- Born: 29 August 1729 Paris, France
- Died: 18 May 1811 (aged 81)
- Spouse: Marie Henriette Charlotte d'Orléans-Rothelin
- Issue Detail: Charles Gaspard, Prince of Rochefort Charlotte Louise, Duchess of Enghien

Names
- Charles Jules Armand de Rohan
- House: House of Rohan
- Father: Charles de Rohan
- Mother: Eléonore Eugénie de Béthisy de Mézières

= Charles Jules, Prince of Rochefort =

Charles Jules de Rohan (Charles Jules Armand; 29 August 1729 - 18 May 1811) was a French nobleman and Prince of Rochefort. He was the father of Charlotte Louise de Rohan, secret wife of the executed Duc d'Enghien.

==Biography==

Born to Charles de Rohan, the Prince of Rochefort, and his wife Eléonore Eugénie de Béthisy de Mézières, he was the second child of four and their eldest son.

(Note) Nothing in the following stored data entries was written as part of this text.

-- ==== Sys2Proof/Word.lean ====
section
/-! DEFINITION. The words of rj32: a 16-bit word, an 8-bit byte (00_scope.md R9). -/

namespace Sys2Proof

/-- A *word*: a 16-bit value (R9). Registers, the pc, addresses and instruction words are words. -/
abbrev Word := BitVec 16

/-- A *byte*: an 8-bit value (R9). -/
abbrev Byte := BitVec 8

/-- A 4-bit register number, the `rd` or `rs` field of an instruction (R20, R82). -/
abbrev RegNum := BitVec 4

/-- A 4-bit CSR number (R32, R129). -/
abbrev CsrNum := BitVec 4

end Sys2Proof
end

His family claimed ancestry from the reigning Dukes of Brittany and at the French court, were allowed the rank of Foreign Prince. This entitled them to the style of Highness and other privileges at court.

Styled as the Prince of Montauban from birth, at the death of his father in February 1766 he became the Prince of Rochefort, which was created a hereditary title in 1728.

He married Marie Henriette Charlotte d'Orléans-Rothelin, daughter of Alexandre d'Orléans, Marquis of Rothelin and Marie-Catherine de Roncherolles. The couple were wed at the Église Saint-Sulpice by contract in Paris on 20 May 1762 and officially on 24 May. The marriage produced five children only one of which went on to have further issue.

His older sister Éléonore married Jean de Merode, son of Jean Philippe de Merode. His younger sister was Madame de Brionne, the famous salon hostess and wife of Louis de Lorraine, Prince of Brionne.

==Issue==

- Charles Mériadec de Rohan (16 November 1763 - 21 October 1764) died in infancy;
- Charles Louis Gaspard de Rohan, Viscount of Rohan, Prince of Rochefort, Duke of Bouillon (1 November 1765 - 7 March 1843) married Marie Louise Joséphine de Rohan-Montbazon
- Charlotte Louise Dorothée de Rohan (25 October 1767 - 1 May 1841) secretly married Louis Antoine, Duke of Enghien, son of the Duke of Bourbon and his wife; no issue;
- Louis Camille Jules de Rohan (16 April 1770 - executed in Paris, 10 June 1794) known as le prince Jules; never married;
- Clémentine Caroline Henriette de Rohan (26 October 1786 - 7 July 1850) married François Louis de Gaudechart, Marquis de Querrieu.